Department: Pharmacology, Physiology and Toxicology
Research Cluster: Cardiovascular Disease, Obesity, and Diabetes
Office: BBSC 435-M | Laboratory: BBSC 410
Phone: (304) 696-7359
As an ion pump, the physiological significance of Na/K-ATPase is to maintain essential plasma membrane potential and electrochemical sodium gradient at the expense of ATP. Except functioning as an ion pump, Na/K-ATPase also functions as a signaling transducer through multiple protein–protein interactions. In renal proximal tubules (RPTs), the α1 subunit directly interacts with c-Src kinase via two pairs of domain interactions to form a functional receptor complex, i.e. the Na/K-ATPase/c-Src signaling complex.

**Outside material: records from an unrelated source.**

-- ==== Sys2Proof/Machine/Net.lean ====
section
/-!
DEFINITION. Network ports, bridges, PRP, host interfaces, engine frames, beacons and the Commons (chapter 11, R203–R225).
Frames are byte lists from the DA on, without their FCS.
-/

namespace Sys2Proof.Machine

/-! ### Frames -/

/-- Whether a frame carries a VLAN tag, and its EtherType with the place of its body. -/
def tagged (f : List Byte) : Bool := beAt f 12 2 = 0x8100
def etherType (f : List Byte) : Nat := beAt f (if tagged f then 16 else 12) 2
def bodyAt (f : List Byte) : Nat := if tagged f then 18 else 14
def frameDa (f : List Byte) : Nat := beAt f 0 6
def frameSa (f : List Byte) : Nat := beAt f 6 6

/-- The device and pair addresses (R204). -/
def State.devMac (s : State) : Nat := s.get R.NET_DEVMAC_HI * 2 ^ 32 + s.get R.NET_DEVMAC_LO
def State.pairMac (s : State) : Nat := s.get R.NET_PAIRMAC_HI * 2 ^ 32 + s.get R.NET_PAIRMAC_LO

/-- The traffic class of a frame (R208). -/
def State.frameClass (s : State) (f : List Byte) : Nat :=
  let pcp := if tagged f then bits (beAt f 14 2) 13 3 else s.get R.NET_PCP_MAP_DEF_PCP
  bits (s.get R.NET_PCP_MAP_CLASS) (2 * pcp) 2

/-- A frame padded to 60 bytes. -/
def padFrame (f : List Byte) : List Byte := f ++ List.replicate (60 - f.length) 0

/-- The redundancy control trailer appended (Table 11-3). -/
def withRct (f : List Byte) (seq lan : Nat) : List Byte :=
  let f := padFrame f
  let size := f.length - 12 - (if tagged f then 4 else 0) + 6
  f ++ beBytes 2 seq ++ beBytes 1 (16 * lan + bits size 8 4) ++ beBytes 1 (size % 256) ++ beBytes 2 0x88FB

/-- A valid RCT: its SeqNr and LanId (R213). -/
def rctOf (f : List Byte) : Option (Nat × Nat) :=
  let n := f.length
  let size := n - 12 - (if tagged f then 4 else 0)
  let lan := beAt f (n - 4) 1 / 16
  if 20 ≤ n && beAt f (n - 2) 2 = 0x88FB && beAt f (n - 4) 2 % 4096 = size && (lan = 0xA || lan = 0xB) then
    some (beAt f (n - 6) 2, lan)
  else none

/-! ### Ports and egress (R203, R206, R208) -/

def State.linked (s : State) (p : Nat) : Bool := s.is (R.NET_P_STAT_LINK p)

/-- Whether the bridge or the service port of port `p` is enabled. -/
def State.portOn (s : State) (p : Nat) : Bool :=
  if p < 2 then s.is R.NET_CTL_EN_A else if p < 4 then s.is R.NET_CTL_EN_B else s.is R.NET_CTL_EN_S

/-- The other external port of a bridge. -/
def otherPort (p : Nat) : Nat := if p % 2 = 0 then p + 1 else p - 1

def State.egress (s : State) (p : Nat) : List TxFrame := s.net.egress.getD p []

/-- Bytes waiting in an egress buffer, FCS included. -/
def txBytes (q : List TxFrame) : Nat := q.foldl (fun n f => n + f.bytes.length + 4) 0

/-- The room of an egress buffer. A frame of the bridge's other port that waits while it still arrives holds the 2 000 bytes
it found free (R206, DEDUCED: log entry 171). -/
def State.txRoom (s : State) (p : Nat) : Nat :=
  32768 - txBytes (s.egress p) - (if p < 4 ∧ s.net.fwd.getD (otherPort p) .none = .wait then 2000 else 0)

/-- An egress queue replaced; TXOCC follows. -/
def State.setEgress (s : State) (p : Nat) (q : List TxFrame) : State :=
  (s.upNet fun n => { n with egress := n.egress.set p q }).put (R.NET_P_BUF_TXOCC p) ((txBytes q + 63) / 64)

/-- A frame joins an egress queue; a port without link discards it and counts. -/
def State.enqueue (s : State) (p : Nat) (f : TxFrame) : State :=
  if s.linked p then s.setEgress p (s.egress p ++ [f]) else s.bump (R.NET_P_CNT_HI p 3)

Project 1: The Na/K-ATPase signaling and Salt-sensitivity
Recently, we have demonstrated a novel regulatory mechanism that low concentrations of cardiotonic steroids (CTS, specific inhibitors of the Na/K-ATPase) stimulate RPT Na/K-ATPase/c-Src signaling and subsequent redistribution of Na/K-ATPase and sodium/proton exchanger isoform 3 (NHE3). This leads to decreases in RPT sodium reabsorption and thus, increases in sodium excretion to counterbalance sodium retention and related increases of blood pressure. Activation of the Na/K-ATPase signaling (either by cardiotonic steroids, inhibitors of the Na/K-ATPase, or a high salt diet) stimulates total and RPT-mediated fractional urinary sodium excretion. Impairment of this signaling function will cause salt-sensitive hypertension in certain animal models. Our laboratory is interested in studying the molecular mechanism of this phenomenon.

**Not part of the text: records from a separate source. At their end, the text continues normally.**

/-- OUTPUT_TEST_PULSE_END: high again unless a demand came in the pulse. -/
def State.testPulseEnd (s : State) (k : Nat) : State :=
  match (s.isleOut k).pulse with
  | some x =>
    if s.wt < x then s
    else
      let s := (s.upOut k fun o => { o with
        pulse := none, cmdAt := s.wt, miss := 0, highBy := if o.broken then none else some (s.wt + 150 * usec) }).upIsle fun i => { i with pulseEnd := s.wt }
      s.put R.WCH_SO_TESTING (withBit (s.get R.WCH_SO_TESTING) k false)
  | none => s
def execOutputTestPulseEnd (t k : Nat) (s : State) : Out := onUnit [.wch] (k < 4) t s fun s => s.testPulseEnd k

/-! ### Inputs (R276–R280) -/

/-- A pair fault; `cross` with the pair's CROSS bit. -/
def State.pairFault (s : State) (x : Nat) (cross : Bool) : State :=
  let s := if cross then s.set1 (pairBit x 3) else s
  let s := if s.is (pairBit x 2) then s
    else ((s.set1 (pairBit x 2)).set1 R.WCH_INT_STAT_PAIR_FAULT).isleLog x
  (s.upPair x fun p => { p with zero := false }).showPair x

/-- The pulse check of channel `i` at a sample 0.2, 0.3 or 0.4 ms into its supply's pulse. -/
def State.pulseCheck (s : State) (i : Nat) (high : Bool) : State :=
  let x := i / 2
  match (if i % 2 = 0 then s.isle.pulseA else s.isle.pulseB) with
  | some p =>
    if s.pairOn x && p + 200 * usec ≤ s.wt && s.wt ≤ p + 400 * usec && high then
      let s := s.upPair x fun p => if i % 2 = 0 then { p with okA := false } else { p with okB := false }
      s.pairFault x true
    else s
  | none => s

/-- The discrepancy of a pair follows its filtered channels. -/
def State.discTrack (s : State) (x : Nat) : State :=
  let differ := bits (s.get R.WCH_IN_FILT) (2 * x) 2 = 1 || bits (s.get R.WCH_IN_FILT) (2 * x) 2 = 2
  let p := s.islePair x
  if !s.pairOn x then s
  else if differ then
    if p.since.isNone then (s.upPair x fun p => { p with since := some s.wt, agreed := false, bad := false }).set1 (pairBit x 1)
    else if p.agreed then s.upPair x fun p => { p with since := some s.wt, agreed := false, bad := false, ovr := p.ovr + b2n !p.bad }
    else s
  else if p.since.isSome then s.upPair x fun p => { p with agreed := true }
  else s

/-- SIN_SAMPLE (R277). Without VDD_IO33 every input reads low (R379). -/
def State.sinSample (s : State) (level : Nat) : State :=
  let raw := if s.io33 then level else 0
  let was := s.get R.WCH_IN_RAW
  let since := (List.range 8).map fun c => if bit was c = bit raw c then s.isle.sinSince.getD c 0 else s.wt
  let s := s.upIsle fun i => { i with sinSince := since }
  let s := s.put R.WCH_IN_RAW raw
  let s := (List.range 8).foldl (fun s c =>
    let s := s.pulseCheck c (bit raw c)
    if s.isle.sinSince.getD c 0 + s.pairFilt (c / 2) ≤ s.wt && 0 < s.pairFilt (c / 2) then
      s.put R.WCH_IN_FILT (withBit (s.get R.WCH_IN_FILT) c (bit raw c))
    else s) s
  (List.range 4).foldl (fun s x => (s.discTrack x).showPair x) s
def execSinSample (t raw : Nat) (s : State) : Out := act [.wch, .ldg] t s fun s => s.sinSample raw

/-- INPUT_TEST_PULSE: due every TPP of the active set, TPB's TPP/2 after TPA's, a supply goes low for 0.5 ms, unless an
overcurrent holds it low. -/
def State.inputPulse (s : State) (b : Bool) : State :=
  let next := if b then s.isle.nextB else s.isle.nextA
  if s.isle.pset.isEmpty || s.wt < next then s
  else
    let tpp := msec * s.ps 0xC 2
    let next := next + ((s.wt - next) / tpp + 1) * tpp
    let s := s.upIsle fun i => if b then { i with nextB := next } else { i with nextA := next }
    if (if b then s.isle.lowB else s.isle.lowA) then s
    else
    let s := s.upIsle fun i => if b then { i with pulseB := some s.wt } else { i with pulseA := some s.wt }
    (List.range 4).foldl (fun s x => s.upPair x fun p => if b then { p with okB := true } else { p with okA := true }) s
def execInputTestPulse (t : Nat) (b : Bool) (s : State) : Out := act [.wch] t s fun s => s.inputPulse b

Project 2: Oxidative stress and Na/K-ATPase signaling
Recently, we found that CTS stimulates RPT reactive oxygen species (ROS) generation and ROS can regulate RPT Na/K-ATPase signaling via direct protein carbonylation of amino acid residues of the Na/K-ATPase α1 subunit. We are interested in studying how protein carbonylation regulates the Na/K-ATPase signaling as well as how this regulation is related to cardiotonic steroids and high salt diet mediated changes in renal function.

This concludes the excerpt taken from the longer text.